2.6 Lock-Up Restriction
Shares issued to Party A shall be subject to a six-month lock-up, during which Party A may not sell, transfer, or dispose of the Shares without Party B’s prior written consent, except where permitted by law.
3. Obligations of Party A
3.1 Authorship Waiver
Party A waives the right to be credited as the author of the Works and any related rights of attribution.
3.2 No Additional Compensation
Party A shall not claim any additional payments, royalties, or consideration beyond what is expressly provided herein.
3.3 No Re-Transfer
Party A shall not re-transfer or attempt to re-transfer any rights after they have been assigned to Party B.
3.4 Delivery Requirements
Party A shall provide Party B with complete versions of the Works—including lyrics, composition, vocals, mixing, and other components—in the format reasonably requested by Party B.
3.5 Rights Included
Transferred rights include public performance, reproduction, synchronization, mechanical license, master rights, and all analogous rights under relevant laws.
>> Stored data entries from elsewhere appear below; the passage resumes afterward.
-- ==== Sys2Proof/Machine/LogState.lean ====
section
/-!
DEFINITION. The error log's state (R477-R480): views, rate limits, the counters of the error summary.
-/
namespace Sys2Proof.Machine

/-- The CODE of a record (R478): a number that R481 or another rule gives, or the code of the rule that
writes the record where that rule gives no number (`rule r k`: event k of rule R<r>; Config.eventCode is
its number, log entry 16). -/
inductive Code where
  | num (n : BitVec 16)
  | rule (r k : Nat)
  deriving DecidableEq, Repr

/-- The owner whose scope a record has (R478). -/
inductive Owner where
  | management | manager | slice (n : Fin 64) | tenant
  deriving DecidableEq, Repr

/-- The fault classes (R466). -/
inductive Cls where
  | ce | uc | us | uf
  deriving DecidableEq, Repr

/-- One record of a view (R478). -/
structure LogRec where
  index : Nat
  atb : W64
  cls : Cls
  mgmtOnly : Bool
  scope : Nat
  owner : Nat
  unit : Nat
  code : Code
  suppressed : Nat
  ltile : Nat
  ptile : Nat
  object : Nat
  kernel : Nat
  detail : Bytes
  deriving DecidableEq, Repr

/-- A view (R477): the next INDEX and the records kept, newest first. -/
structure View where
  next : Nat := 0
  recs : List LogRec := []
  deriving DecidableEq, Repr

/-- A rate limit's key (R479): the CODE and the X of "1/s per X", coded as (kind, number). -/
structure LimitKey where
  code : Code
  kind : Nat
  x : Nat
  deriving DecidableEq, Repr

/-- The interval of the last record of a key, and the records withheld since. -/
structure Limit where
  key : LimitKey
  interval : Nat
  withheld : Nat
  deriving DecidableEq, Repr

/-- The error log (R477, R480). -/
structure ErrLog where
  mgmt : View := {}
  manager : View := {}
  slices : Tab View := []
  tenant : View := {}
  limits : List Limit := []
  ufCount : Nat := 0
  usCount : Nat := 0
  ucCount : Nat := 0
  ceCount : Nat := 0
  firstUf : Option LogRec := none
  /-- the cycle of the last management-plane read (R30) -/
  mgmtAt : Option W64 := none
  deriving DecidableEq, Repr

end Sys2Proof.Machine
end

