/-- Whether the block number and the index name a register that exists. -/
def Reg.valid (r : Reg) : Bool :=
  decide (r.blk < (regRow r.name).nblk) && decide (r.idx < (regRow r.name).count)

/-- The register of a name at a device address. -/
def regAt (a : Nat) (n : RegName) : Option Reg :=
  let w := regRow n
  let o := a - w.base
  let b := if w.bstep = 0 then 0 else o / w.bstep
  let p := o - b * w.bstep - w.off
  let r : Reg := ⟨n, b, p / w.step⟩
  if r.valid && decide (r.addr = a) then some r else none

/-- The register at a device address (R10: no register outside the blocks exists). -/
def Reg.ofAddr (a : Nat) : Option Reg := regNames.findSome? (regAt a)

/-- The reset value of a register. The map's constants, and the fields whose reset names the index. -/
def Reg.reset (r : Reg) : W64 :=
  match r.name with
  | .ctlRole => 0x76543210#64                              -- POS_Fn is n (R436)
  | .ctlHb => BitVec.ofNat 64 (r.idx * 2 ^ 32)             -- ROLE is n (R436)
  | .mbxOwner => if r.idx ≤ 7 then 1#64 else 0#64          -- KIND is manager for n ≤ 7 (R465)
  | .arrId => BitVec.ofNat 64 (r.blk * 2 ^ 8)              -- LTILE is t (R88)
  | n => BitVec.ofNat 64 (regRow n).reset

end Sys2Proof.Machine
end

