-- ==== Sys2Proof/Machine/TimeState.lean ====
section
/-!
DEFINITION. The time base's state beside its registers (R34-R59): the count, its local copies, the
servo and the sources.
-/
namespace Sys2Proof.Machine

/-- The servo's own state (R49-R52). -/
structure Servo where
  /-- samples in a row with |offset| at most LOCK_THR -/
  lockCount : Nat := 0
  /-- LOCKED was reached since reset -/
  everLocked : Bool := false
  /-- the next sample is the first one in ACQUIRING (R50) -/
  first : Bool := false
  /-- outliers in a row that agree, and the first of them (R49) -/
  outliers : Nat := 0
  outlierRef : Int := 0
  /-- the next sample is the first one on a new slave port (R52) -/
  switched : Bool := false
  /-- samples taken so far; the filter's history, newest first (log entry 13) -/
  history : List Int := []
  /-- when the present holdover state was entered, and HOLD_EST then (R55) -/
  holdSince : W64 := 0
  holdBase : Nat := 0
  deriving DecidableEq, Repr

/-- A master heard on a PTP port (R43, R49, R52): its Announces in a row from an acceptable clockClass, up to 3, and the
last one's instant. -/
structure Master where
  port : Fin 16
  sender : BitVec 80
  dataSet : Bytes := []
  count : Nat := 0
  last : W64 := 0
  deriving DecidableEq, Repr

/-- The sources' state (R46, R49, R52). -/
structure Sources where
  /-- the masters heard, and the one that the best master selection chose on the slave port -/
  masters : List Master := []
  selected : Option (BitVec 80) := none
  /-- the time source is qualified -/
  timeOk : Bool := false
  /-- 1PPS edges with a good frame in a row, and edges missing or without one in a row -/
  ppsGood : Nat := 0
  ppsBad : Nat := 0
  /-- SECONDS of the last good ToD frame plus the edges since, and whether a frame came since the last edge -/
  todSeconds : Option Nat := none
  todFresh : Bool := false
  /-- a ToD frame, good or bad, came since the last edge -/
  todCame : Bool := false
  /-- the last 1PPS edge, or the predicted cycle of one that was missing; none before the first one and after a loss -/
  lastPps : Option W64 := none
  synceOk : Bool := false
  tenMhzOk : Bool := false
  /-- the quality level received on the SyncE input -/
  rxQl : Ql := .dnu
  /-- instants of the last Announce of the selected master, usable Sync sample and ESMC message -/
  lastAnnounce : W64 := 0
  lastSample : W64 := 0
  lastEsmc : W64 := 0
  /-- the loss timers are paused while M0 is stopped (R54) -/
  paused : Bool := true
  deriving DecidableEq, Repr

/-- The time base. -/
structure TimeState where
  /-- the master count (R34, R36) -/
  now : W64
  /-- differences of the local copies of the 72 stops and, from 72 up, of the rim dies (R59) -/
  copies : Tab W64 := []
  servo : Servo := {}
  src : Sources := {}
  /-- the quality level that each SyncE-enabled port transmits (R45) -/
  txQl : Vector Ql 16 := Vector.replicate 16 .eec1
  /-- the PPS_OUT pin, and the cycle of its last rise (R47, R530) -/
  ppsOut : Bool := false
  ppsRose : W64 := 0
  /-- the ends of the memory frames whose fronthaul timestamps are invalid, of each rim die (R59) -/
  badFrames : List (Nat × W64) := []
  deriving DecidableEq, Repr

end Sys2Proof.Machine
end

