/-- The first accepted operation that may take a slot now: none before it is on its line (R255), and the write half of
an accumulate-write waits for a later tenant group (R254). -/
def pickOp (g : W64) (tenant : Bool) : List Nat → List LineReq → Option LineReq
  | _, [] => none
  | seen, q :: r =>
    let ok := !seen.contains q.line && (match q.second with | some (_, _, h) => tenant && decide (h ≠ g) | none => true)
    if ok then some q else pickOp g tenant (q.line :: seen) r

/-- The write half of an accumulate-write (R254, R258): an uncorrectable read writes the incoming data poisoned. -/
def accSecond (fp : Bool) (d : Row) (r : RdRow) : Row × Bool := if r.poison then (d, true) else (accSum fp r.data d, false)

/-- The slots that an operation takes now: two where its read misses the check-line cache (R253). -/
def State.opSlots (s : State) (q : LineReq) : Nat :=
  match q.second, q.op with
  | some _, _ => 1
  | none, .write _ _ => 1
  | none, _ => if (s.mem.pair q.line).2 then 1 else 2

/-- DRAM_LINE_SLOT (R242, R252): the channel's next operation takes its slots of the present group; `x` is what the
channel's device has done to the bits of one of its lines before. -/
def lineSlot (ch line : Nat) (x : BitVec 528) (s : State) : State :=
  let s := (s.strike ch line x).inGroup ch
  let c := s.chan ch
  let g := s.groupStart s.now
  let tenant := tenantGroup (s.groupOf s.now)
  if s.openSlots s.now ≤ c.used ∨ s.mem.scrub.isSome then s
  else match (pickOp g tenant [] c.accepted).filter fun q => s.mem.hasRoom q.line with
    | none => s
    | some q =>
      let n := s.opSlots q
      let use (s : State) : State := s.modChan ch fun c => { c with used := c.used + n }
      let drop (s : State) : State := s.modChan ch fun c => { c with accepted := ((takeFirst (fun x => decide (x = q)) c.accepted).map (·.2)).getD c.accepted }
      let keep (s : State) (x : Row × Bool) : State := s.modChan ch fun c => { c with accepted := c.accepted.map fun y => if y = q then { y with second := some (x.1, x.2, g) } else y }
      match q.second with
      | some (d, p, _) => ((drop (use s)).writeLine q.line d p).lineReply q none p
      | none =>
        let s := (use s).act fun a => { a with dram := a.dram + 1 }
        match q.op with
        | .read =>
          let r := s.readLine q.line (srcNum q.src)
          (drop r.2).lineReply q (some r.1)
        | .write d p => ((drop s).writeLine q.line d p).lineReply q none
        | .merge d m => ((drop s).mergeLine q.line (srcNum q.src) d m).lineReply q none
        | .accInt d =>
          let r := s.readLine q.line (srcNum q.src)
          keep r.2 (accSecond false d r.1)
        | .accFp d =>
          let r := s.readLine q.line (srcNum q.src)
          keep r.2 (accSecond true d r.1)

def execDramLineSlot (channel : Fin 160) (line : Nat) (upset : BitVec 528) (s : State) : Res := .next (lineSlot channel.val line upset s)

/-- The slots that write-backs may take of the present group: two of a tenant group (R236), and the extra slot of each radio write
transfer of a radio group (R243). -/
def State.wbSlots (s : State) : Nat :=
  if tenantGroup (s.groupOf s.now) then 2
  else (s.mem.memx.filter fun m => m.radio && decide (m.op = 1 ∧ m.s = s.groupStart s.now)).length

/-- CHECK_LINE_WRITEBACK (R236, R243): a dirty entry's pairs go to the check line. -/
def checkWriteback (rim ch block : Nat) (s : State) : State :=
  let s := s.inGroup ch
  let key := 2 ^ 20 * ch + block
  match tfind key s.mem.cache with
  | none => s
  | some e =>
    let n := if e.valid = 0xFFFFFFFF then 1 else 2
    if ch / 40 ≠ rim ∨ !e.dirty ∨ s.wbSlots < (s.chan ch).wb + n then s
    else (s.modMem (·.settle key e)).modChan ch fun c => { c with wb := c.wb + n }

def execCheckLineWriteback (rim : Fin 4) (channel : Fin 160) (block : Nat) (s : State) : Res :=
  .next (checkWriteback rim.val channel.val block s)

/-- The entries that became dirty before the last memory frame have been written back (R237; log entry 25). -/
def State.flushOld (s : State) : State :=
  s.modMem fun m => (m.cache.filter fun e => e.2.dirty && decide (e.2.made < s.now - 8192)).foldl (fun m e => m.settle e.1 e.2) m

/-! ## Lines of the host, the fabric agent and seals (R27, R239-R241, R252, R255) -/

/-- The slots that whole-line writes (true) and other operations (false) of lines take on a channel: a check line missed goes with them. -/
def State.slotNeed (s : State) (ops : List (Nat × Bool)) (ch : Nat) : Nat :=
  let mine := ops.filter fun o => decide (chanOf o.1 = ch)
  mine.length + ((mine.filter fun o => !o.2 && !(s.mem.pair o.1).2).map fun o => chkKey o.1).eraseDups.length

/-- The channels of lines. -/
def opChans (ops : List (Nat × Bool)) : List Nat := (ops.map fun o => chanOf o.1).eraseDups

/-- Whether a channel can accept operations of a source and give them their slots now (R241, R252): nothing accepted before them can
take a slot or stands on their lines, and slots are free. -/
def State.chanOpen (s : State) (ops : List (Nat × Bool)) (ch : Nat) : Bool :=
  let c := (s.inGroup ch).chan ch
  decide (c.used + s.slotNeed ops ch ≤ s.openSlots s.now ∧ c.accepted.length + (ops.filter fun o => decide (chanOf o.1 = ch)).length ≤ 52)
  && (pickOp (s.groupStart s.now) (tenantGroup (s.groupOf s.now)) [] c.accepted).isNone
  && c.accepted.all fun q => ops.all fun o => decide (o.1 ≠ q.line)

/-- Whether the lines of an operation can move now (log entry 23). -/
def State.canMove (s : State) (ops : List (Nat × Bool)) : Bool :=
  s.mem.scrub.isNone && (opChans ops).all (s.chanOpen ops) && ops.all fun o => s.mem.hasRoom o.1

/-- The slots of lines that a source moves now are taken, on each of their channels (R252). -/
def State.charge (s : State) (src : MemSource) (ops : List (Nat × Bool)) : State :=
  (opChans ops).foldl (fun (s : State) ch =>
    let n := s.slotNeed ops ch
    (s.inGroup ch).modChan ch fun c => { c with used := c.used + n, rr := srcNum src }) s

/-- Consecutive lines, all read or all written. -/
def span (line n : Nat) (write : Bool) : List (Nat × Bool) := (List.range n).map fun i => (line + i, write)

/-! ## Row repair (R260) -/

/-- A line of the row is read: an uncorrectable one will be written poisoned, and every corrected or uncorrectable read counts
like any other (R249, R259, R260). -/
def State.copyRead (s : State) (line : Nat) : (Row × Bool × Bool) × State :=
  let r := s.readLine line reqRepair
  match rsDecode (s.mem.word line) with
  | .uncorrectable => ((tget 0 s.mem.lines line, true, true), r.2)
  | .corrected d => ((d, true, false), r.2)
  | .clean d => ((d, false, false), r.2)

/-- The next slot of a running copy: reads of the 32 lines, then their writes. -/
def State.copySlot (s : State) (ch : Nat) (r : RowRepair) : State :=
  let i := r.step % 32
  let x : RowRepair × State :=
    if r.step < 32 then match rowLine ch r.row i with
      | some line => let y := s.copyRead line
                     ({ r with copy := tput i y.1 r.copy }, y.2)
      | none => (r, s)
    else match tfind i r.copy with
      | some (_, _, true) => (r, s.finc (creg .memEcc ch) 63 48)
      | _ => (r, s)
  x.2.modChan ch fun c => { c with repair := some { x.1 with step := r.step + 1, last := s.groupStart s.now } }

/-- DRAM_ROW_REPAIR (R260): the running repair of the channel takes its next slot of a tenant group. -/
def repairRow (ch : Nat) (s : State) : State :=
  let s := s.inGroup ch
  match (s.chan ch).repair with
  | none => s.startRepair ch
  | some r =>
    let n := match rowLine ch r.row (r.step % 32) with
      | some line => if r.step < 32 ∧ !(s.mem.pair line).2 then 2 else 1
      | none => 1
    if 64 ≤ r.step ∨ !tenantGroup (s.groupOf s.now) ∨ s.mem.scrub.isSome ∨ s.openSlots s.now < (s.chan ch).used + n then s
    else (s.modChan ch fun c => { c with used := c.used + n }).copySlot ch r

def execDramRowRepair (channel : Fin 160) (s : State) : Res := .next (repairRow channel.val s)

/-- The switch of a channel's copied row, at the first group boundary after the last copy write: from now on the spare row serves it,
and the next repair starts (R260). -/
def State.repairSwitch (s : State) (ch : Nat) : State :=
  match (s.chan ch).repair with
  | none => s
  | some r =>
    if r.step < 64 then s
    else
      let s := r.copy.foldl (fun (s : State) (i, d, changed, poison) => match rowLine ch r.row i with
        | some line => if changed then s.modMem (·.put line d poison s.now) else s.modMem fun m => { m with lines := tset 0 m.lines line d }
        | none => s) s
      let s := s.modChan ch fun c => { c with repair := none, repaired := enq c.repaired (r.row, r.spare) }
      (s.finc (creg .memEcc ch) 47 32).startRepair ch

/-! ## Radio transfers (R246, R247) -/

/-- The lines of a radio transfer that a rim die holds, in order: those on its 40 channels. -/
def legLines (m rim : Nat) : List Nat :=
  ((List.range m).map fun a => (List.range 40).map fun b => 160 * a + 40 * rim + b).flatten

/-- The start of the first radio group that RGRP names at or after cycle `v` (R246, R247). -/
def State.groupFor (s : State) (rgrp : Nat) (v : W64) : Option W64 :=
  let f := v - BitVec.ofNat 64 (s.off v % 8192)
  ((List.range 64).map fun k => (k % 32, f + BitVec.ofNat 64 (8192 * (k / 32) + 256 * (k % 32) + 224))).findSome? fun (r, x) =>
    if rgrp.testBit r && decide (v ≤ x) then some x else none

/-- The slots of a radio transfer in the last cycle of its group: lines read into the rim dies, or written from them;
lines that did not arrive are written poisoned (R246, R247, R249). -/
def State.radioLines (s : State) (m : MemX) : State :=
  if s.now ≠ m.s + 31 then s
  else if m.op = 0 then
    let r := s.readLines (8 * m.tile.val + m.ctx.val) (m.addr / 64) m.lines
    r.2.modMem fun x => { x with memx := mapIf (fun y => decide (y.id = m.id)) (fun y =>
      { y with buf := (List.range m.lines).zip (r.1.map fun l => (l.data, l.poison)) }) x.memx }
  else
    let s := (List.range m.lines).foldl (fun s i =>
      let x := (tfind i m.buf).getD (0, true)
      s.writeLine (m.addr / 64 + i) x.1 x.2 true) s
    (s.noteOutputs (some (m.tile, m.ctx)) ((List.range m.lines).map fun i => .line (m.addr / 64 + i))).memxLine m.id m.lines

/-! ## Register-driven repair and scrub (R259, R263, R265) -/

/-- F6 and M0 write the chip part of the MEM_ block (R265). -/
def mayMem (a : Agent) : Bool :=
  match a with | .m0 => true | .fenen r => decide (r.val = 6) | _ => false

/-- A record of CE class for reserved bits of a written value (R11). -/
def State.reservedBits (s : State) (r : Reg) (value : W64) : State :=
  if value.toNat &&& (2 ^ 64 - 1 - r.defined) = 0 then s else s.regRec r

/-- A write of MEM_REPAIR (R259, R265). -/
def execMemRepairGo (a : Agent) (value : W64) (s : State) : Res :=
  let r := creg .memRepair
  if mayMem a then
    let s := s.reservedBits r value
    let ch := bits value 7 0
    let row := bits value 26 8
    if !bit value 32 then .next s
    else if 160 ≤ ch ∨ 486606 ≤ row then .next (s.regRec r)
    else .next (s.failRow ch row)
  else .next (s.regRec r)

/-- A DRAM window of a register value (R265). -/
def dwinOf (v : W64) : DWin := { base := bits v 18 0, bound := bits v 39 21, valid := bit v 40 }

/-- The lines of a window: the first and their number. -/
def DWin.lines (w : DWin) : Nat × Nat := (w.lo / 64, (w.hi - w.lo) / 64)

/-- The units of 327,680 bytes of windows: 32 data lines and a check line of every channel each (R228, R263). -/
def scrubUnits (ws : List (Nat × Nat)) : Nat := sumNat (ws.map fun w => ceilDiv w.2 5120)

/-- The slot of a channel, counted from the scrub's start, in which it zeroes a line. -/
def scrubPos : List (Nat × Nat) → Nat → Option Nat
  | [], _ => none
  | w :: r, line =>
    if w.1 ≤ line ∧ line < w.1 + w.2 then some (33 * ((line - w.1) / 5120) + (line - w.1) % 5120 / 160)
    else (scrubPos r line).map (33 * ceilDiv w.2 5120 + ·)

/-- A scrub of windows starts, or goes on over them after those it has (R263). -/
def State.startScrub (s : State) (ws : List DWin) : State :=
  let l := (ws.filter (·.valid)).map (·.lines)
  match s.mem.scrub with
  | some (l0, p) => s.modMem fun m => { m with scrub := some (l0 ++ l, p) }
  | none => (s.modMem fun m => { m with scrub := some (l, 0) }).fset (creg .memScrub) 63 16 0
3.6 Securities Representations
Party A represents that:
(a) it is acquiring the Shares for investment purposes only and not with a present view to resale or distribution in violation of applicable securities laws; it is an “accredited investor” as such term is defined in Rule 501(a) of Regulation D under the Securities Act, and as a condition precedent to the issuance of any Shares, it shall promptly deliver to Party B a duly executed investor questionnaire and other documentation reasonably required by Party B to verify such status;
(b) it understands that the Shares have not been, and will not be, registered under the Securities Act, or any state securities laws, and are being issued in reliance upon a specific exemption from the registration provisions of the Securities Act and such state securities laws;
(c) it will not sell, transfer or dispose of the Shares except pursuant to an effective registration statement under the Securities Act or an available exemption therefrom;
(d) it will execute such additional investor representation letters or lock-up agreements as reasonably requested by Party B to comply with the Nasdaq rules and applicable securities laws; and
(e) it understands that the Shares are “restricted securities” under the Securities Act and that a restrictive legend in substantially the following form will be placed on any book entries representing the Shares:
“THE SECURITIES REPRESENTED HEREBY HAVE NOT BEEN REGISTERED UNDER THE SECURITIES ACT OF 1933, AS AMENDED (THE “ACT”), OR ANY STATE SECURITIES LAWS AND MAY NOT BE SOLD, TRANSFERRED, OR OTHERWISE DISPOSED OF UNLESS REGISTERED UNDER THE ACT AND APPLICABLE STATE SECURITIES LAWS OR AN EXEMPTION FROM REGISTRATION IS AVAILABLE.”
4. Obligations of Party B
4.1 Ownership
Upon transfer, Party B shall have full ownership of the Works, including all associated rights listed in Section 1.7.
4.2 Share Issuance
Party B shall issue the Shares to Party A in accordance with Section 2.
4.3 Promotional Use
Party B may use Party A’s name, likeness and related honors for promotional purposes relating to the Works, provided such use is lawful and maintains a positive public image. Party A shall reasonably cooperate in such promotional activities.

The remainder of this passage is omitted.